Find the line with "def Pow.modDom (w" in the entries below. Repeat it, every following line, and the line with "def Engine.rcFind (e", exactly and with nothing added.

**Stored items:**
-------------------------
-- ==== Sys2Proof/Machine/Ops.lean ====
section
/-!
DEFINITION. The named operations over the state: units by number, counters, the log, rings and interrupts, and the
lines of device memory at their homes.
-/

namespace Sys2Proof.Machine

/-- A command whose effect is a new state. -/
abbrev Out := Host.Outcome State Fault Refusal

/-! ### Lifts: a change of one component leaves the others as they are. -/

def State.onDev (s : State) (f : Dev → Dev) : State := { s with dev := f s.dev }
def State.onMem (s : State) (f : Memory → Memory) : State := { s with mem := f s.mem }
def State.onPow (s : State) (f : Pow → Pow) : State := { s with pow := f s.pow }
def State.onMgmt (s : State) (f : Mgmt → Mgmt) : State := { s with mgmt := f s.mgmt }

/-! ### Units by number. An unlisted unit stands at its reset value. -/

def eIdx (e : EngId) : Nat := 5 * e.t.val + e.e.val
def clIdx (c : ClId) : Nat := 20 * eIdx c.eng + c.k.val

def Dev.getEng (d : Dev) (e : Nat) : Engine := Map.get d.eng e {}
def Dev.modEng (d : Dev) (e : Nat) (f : Engine → Engine) : Dev := { d with eng := Map.put d.eng e (f (d.getEng e)) }
def Dev.getCl (d : Dev) (c : Nat) : Cluster := Map.get d.cl c {}
def Dev.setCl (d : Dev) (c : Nat) (x : Cluster) : Dev := { d with cl := Map.put d.cl c x }
def Dev.modCl (d : Dev) (c : Nat) (f : Cluster → Cluster) : Dev := d.setCl c (f (d.getCl c))
def Dev.getTerr (d : Dev) (t : Nat) : Terrace := Map.get d.terr t {}
def Dev.modTerr (d : Dev) (t : Nat) (f : Terrace → Terrace) : Dev := { d with terr := Map.put d.terr t (f (d.getTerr t)) }
def Dev.getAtt (d : Dev) (a : Nat) : Att := Map.get d.atts a {}
def Dev.modAtt (d : Dev) (a : Nat) (f : Att → Att) : Dev := { d with atts := Map.put d.atts a (f (d.getAtt a)) }
def Dev.getPt (d : Dev) (p : Nat) : Partn := Map.get d.partns p {}
def Dev.modPt (d : Dev) (p : Nat) (f : Partn → Partn) : Dev := { d with partns := Map.put d.partns p (f (d.getPt p)) }
def Dev.getCore (d : Dev) (c : Nat) : Core := Map.get d.cores c {}
def Dev.modCore (d : Dev) (c : Nat) (f : Core → Core) : Dev := { d with cores := Map.put d.cores c (f (d.getCore c)) }
def Dev.getStack (d : Dev) (n : Nat) : Stack := Map.get d.hbm n {}
def Dev.modStack (d : Dev) (n : Nat) (f : Stack → Stack) : Dev := { d with hbm := Map.put d.hbm n (f (d.getStack n)) }
def Dev.getChan (d : Dev) (n : Nat) : Chan := Map.get d.chans n {}
def Dev.modChan (d : Dev) (n : Nat) (f : Chan → Chan) : Dev := { d with chans := Map.put d.chans n (f (d.getChan n)) }
def Dev.getLink (d : Dev) (n : Nat) : Link := Map.get d.links n {}
def Dev.modLink (d : Dev) (n : Nat) (f : Link → Link) : Dev := { d with links := Map.put d.links n (f (d.getLink n)) }
def Dev.getEPort (d : Dev) (n : Nat) : EPort := Map.get d.eports n {}
def Dev.modEPort (d : Dev) (n : Nat) (f : EPort → EPort) : Dev := { d with eports := Map.put d.eports n (f (d.getEPort n)) }
def Dev.getAPort (d : Dev) (n : Nat) : APort := Map.get d.ports n {}
def Dev.modAPort (d : Dev) (n : Nat) (f : APort → APort) : Dev := { d with ports := Map.put d.ports n (f (d.getAPort n)) }
def Dev.getCtx (d : Dev) (n : Nat) : Option Ctx := Map.find d.ctxs n
def Dev.modCtx (d : Dev) (n : Nat) (f : Ctx → Ctx) : Dev := { d with ctxs := Map.mod d.ctxs n f }
def Dev.getPart (d : Dev) (u : Nat) : Option Part := Map.find d.parts u
def Dev.modPart (d : Dev) (u : Nat) (f : Part → Part) : Dev := { d with parts := Map.mod d.parts u f }
def Dev.getQp (d : Dev) (q : Nat) : Option Qp := Map.find d.qps q
def Dev.modQp (d : Dev) (q : Nat) (f : Qp → Qp) : Dev := { d with qps := Map.mod d.qps q f }
def Dev.getObj (d : Dev) (p o : Nat) : Option Obj := Map.find (d.getPt p).objs o
def Dev.modObj (d : Dev) (p o : Nat) (f : Obj → Obj) : Dev := d.modPt p fun x => { x with objs := Map.mod x.objs o f }
def Pow.getDom (w : Pow) (d : Nat) : Domain := Map.get w.doms d {}
def Pow.modDom (w : Pow) (d : Nat) (f : Domain → Domain) : Pow := { w with doms := Map.put w.doms d (f (w.getDom d)) }
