/-- A load or store that hits a cached line. -/
def State.ccHit (s : State) (i e slot : Nat) (l : CcLine) (uid pa : Nat) (acc : KAccess) : State :=
  match acc with
  | .load rd log2 sgn => s.done i rd (loadValue log2 sgn (l.get (pa % 128) (2 ^ log2)))
  | .store v log2 =>
    (s.onDev fun d => (d.modEng e fun x => { x with cc := Map.mod x.cc slot fun l => l.put (pa % 128) (leBytes (2 ^ log2) v.toNat) }).wrote
      uid (pa / 128) (maskOf (pa % 128) (2 ^ log2))).retire i
  | .fetch => s.modC i fun c => { c with stall := .none, fetched := some c.pc }
  | .amo _ _ _ _ => s

/-- A load, store or fetch at a physical address through the control cache: a hit, a miss that starts a fill, a miss that joins
it, or a miss that blocks (R103). -/
def State.ccAccess (s : State) (i e uid pa : Nat) (acc : KAccess) : State :=
  let x := s.dev.getEng e
  let line := pa / 128
  match x.ccSlot line with
  | some (slot, l) => (s.modC i fun c => { c with ccHits := min max64 (c.ccHits + 1) }).ccHit i e slot l uid pa acc
  | none =>
    match x.ccFill with
    | none =>
      (s.onDev fun d => d.modEng e fun x => { x with ccFill := some (line, acc = .fetch) }).modC i fun c =>
        { c with stall := .fillWait line pa acc, ccMisses := min max64 (c.ccMisses + 1) }
    | some (fill, _) =>
      if fill = line then s.modC i fun c => { c with stall := .fillWait line pa acc }
      else (s.onDev fun d => d.modEng e fun x => { x with ccQueue := x.ccQueue ++ [i] }).modC i fun c =>
        { c with stall := .blocked line pa acc }

/-- The range cache's entry for an address of a context (R263). -/
def Engine.rcFind (e : Engine) (ctx va : Nat) : Option RangeEntry :=
  (e.rcache.find? fun x => x.1 = ctx && x.2.covers va).map fun x => x.2

/-- Makes an entry the most recently used of the range cache, which holds 64. -/
def Engine.rcTouch (e : Engine) (ctx : Nat) (r : RangeEntry) : Engine :=
  { e with rcache := ((ctx, r) :: e.rcache.filter fun x => ¬ (x.1 = ctx ∧ x.2.va = r.va)).take 64 }

/-- A part takes a use pin at its first run-time access to an object (R208). -/
def Dev.usePin (d : Dev) (uid num : Nat) : Dev :=
  match d.getPart uid with
  | none => d
  | some p =>
    if has p.pins num then d
    else
      let pt := match d.getCtx p.ctx with | some c => c.pt | none => 0
      { (d.modPart uid fun p => { p with pins := p.pins ++ [num] }).modObj pt num fun o => { o with bound := d.serial } with
        serial := d.serial + 1 }

/-- Where a run-time access of a part lies. An object that is not RESIDENT is promoted for it, which may end a sink at once (R208, R209). -/
def Dev.reach (d : Dev) (r : RangeEntry) (uid access va : Nat) : Dev × Place :=
  match d.runPlace r uid access va, d.getPart uid with
  | .wait pt o, some p => let d := d.promote pt o .demand p.ctx; (d, d.runPlace r uid access va)
  | pl, _ => (d, pl)

/-- A kernel access to a virtual address: translated by the range cache, refused, held, or performed (R258, R263). -/
def State.vaccess (s : State) (i va : Nat) (acc : KAccess) : State :=
  let c := s.dev.getCl i
  let e := i / 20
  match c.part with
  | none => s
  | some uid =>
    match s.dev.getPart uid with
    | none => s
    | some p =>
      match (s.dev.getEng e).rcFind p.ctx va with
      | none => s.modC i fun c => { c with stall := .rcMiss va acc }
      | some r =>
        let s := s.onDev fun d => d.modEng e fun x => x.rcTouch p.ctx r
        let h := s.dev.reach r uid acc.kind va
        let s := s.onDev fun _ => h.1
        match h.2 with
        | .denied =>
          match acc with
          | .amo .. => if bit r.attrs 1 then s.failPart uid stBadRange else s.trap i 28 va
          | .fetch => s.trap i 1 va
          | _ => s.failPart uid stBadRange
        | .unmapped => s.modC i fun c => { c with stall := .rcMiss va acc }
        | .wait _ _ => s.modC i fun c => { c with stall := .object va acc }
        | .shadow _ _ _ => s.modC i fun c => { c with stall := .object va acc }
        | .owned => s.failPart uid stNotOwner
        | .window n => (s.event p.ctx 1 5 p.seq (leBytes 8 n ++ leBytes 8 va)).failPart uid stNotOwner
        | .phys pa =>
          let s := if r.kind = 2 then s.onDev fun d => d.usePin uid (r.target % 2 ^ 22) else s
          match acc with
          | .amo op dbl rd v => s.amo i uid va pa op dbl rd v
          | _ => s.ccAccess i e uid pa acc

/-- Tries again the access that a cluster is held at. -/
def State.retry (s : State) (i : Nat) : State :=
  match (s.dev.getCl i).stall with
  | .rcMiss va acc => (s.modC i fun c => { c with stall := .none }).vaccess i va acc
  | .faulted va acc => (s.modC i fun c => { c with stall := .none }).vaccess i va acc
  | .object va acc => (s.modC i fun c => { c with stall := .none }).vaccess i va acc
  | _ => s

/-- Tries again every access that waits for an object on any cluster (R208, R224). -/
def State.retryObjects (s : State) : State :=
  (s.dev.cl.filter fun c => match c.2.stall with | .object .. => true | _ => false).foldl (fun s c => s.retry c.1) s

/-! ### Fetching and running an instruction (R97, R103, R127, R149, R264, R266). -/

/-- The line of the control cache that serves an access of a cluster by virtual address, by its slot. -/
def State.lineAt (s : State) (i access va : Nat) : Option Nat :=
  match (s.dev.getCl i).part with
  | some uid =>
    match s.dev.place uid access va with
    | .phys pa => ((s.dev.getEng (i / 20)).ccSlot (pa / 128)).map fun l => l.1
    | _ => none
  | none => none

/-- An access that a check of the line that serves it goes before (R107). -/
def State.checked (s : State) (i access va : Nat) (chk : Check) (f : State → State) : State :=
  match s.lineAt i access va with
  | some slot => let r := s.ccCheck (i / 20) slot chk; if r.2 then f r.1 else r.1
  | none => f s

/-- The fetch of the instruction at pc, which the range cache translates and the control cache serves: a trap of cause 1, a wait, or the
instruction. -/
def State.fetch (s : State) (i : Nat) (chk : Check) : State :=
  let c := s.dev.getCl i
  let pc := c.pc.toNat
  if c.fetched = some c.pc then s
  else if 2 ^ 48 ≤ pc then s.trap i 1 pc
  else s.checked i 2 pc chk fun s => s.vaccess i pc .fetch

/-- A cluster that has reached the command's instruction: what base instructions did before it is done, and it is fetched. -/
def State.atInstr (s : State) (p : Pre) : State :=
  let i := clIdx p.cl
  let s := s.modC i fun c => c.applyPre p
  (if p.retired = 0 then s else s.progressed (i / 20)).fetch i p.chk

/-- Whether the instruction that a cluster stands at has been fetched. -/
def Dev.atHand (d : Dev) (i : Nat) : Bool := (d.getCl i).fetched = some (d.getCl i).pc

/-- A cluster takes its instruction from the fetch. -/
def Cluster.takeInstr (c : Cluster) : Cluster := { c with fetched := none }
-------------------------
**REPLY TO THE TASK:**
def Pow.modDom (w : Pow) (d : Nat) (f : Domain → Domain) : Pow := { w with doms := Map.put w.doms d (f (w.getDom d)) }
/-- A load or store that hits a cached line. -/
def State.ccHit (s : State) (i e slot : Nat) (l : CcLine) (uid pa : Nat) (acc : KAccess) : State :=
  match acc with
  | .load rd log2 sgn => s.done i rd (loadValue log2 sgn (l.get (pa % 128) (2 ^ log2)))
  | .store v log2 =>
    (s.onDev fun d => (d.modEng e fun x => { x with cc := Map.mod x.cc slot fun l => l.put (pa % 128) (leBytes (2 ^ log2) v.toNat) }).wrote
      uid (pa / 128) (maskOf (pa % 128) (2 ^ log2))).retire i
  | .fetch => s.modC i fun c => { c with stall := .none, fetched := some c.pc }
  | .amo _ _ _ _ => s

/-- A load, store or fetch at a physical address through the control cache: a hit, a miss that starts a fill, a miss that joins
it, or a miss that blocks (R103). -/
def State.ccAccess (s : State) (i e uid pa : Nat) (acc : KAccess) : State :=
  let x := s.dev.getEng e
  let line := pa / 128
  match x.ccSlot line with
  | some (slot, l) => (s.modC i fun c => { c with ccHits := min max64 (c.ccHits + 1) }).ccHit i e slot l uid pa acc
  | none =>
    match x.ccFill with
    | none =>
      (s.onDev fun d => d.modEng e fun x => { x with ccFill := some (line, acc = .fetch) }).modC i fun c =>
        { c with stall := .fillWait line pa acc, ccMisses := min max64 (c.ccMisses + 1) }
    | some (fill, _) =>
      if fill = line then s.modC i fun c => { c with stall := .fillWait line pa acc }
      else (s.onDev fun d => d.modEng e fun x => { x with ccQueue := x.ccQueue ++ [i] }).modC i fun c =>
        { c with stall := .blocked line pa acc }

/-- The range cache's entry for an address of a context (R263). -/
def Engine.rcFind (e : Engine) (ctx va : Nat) : Option RangeEntry :=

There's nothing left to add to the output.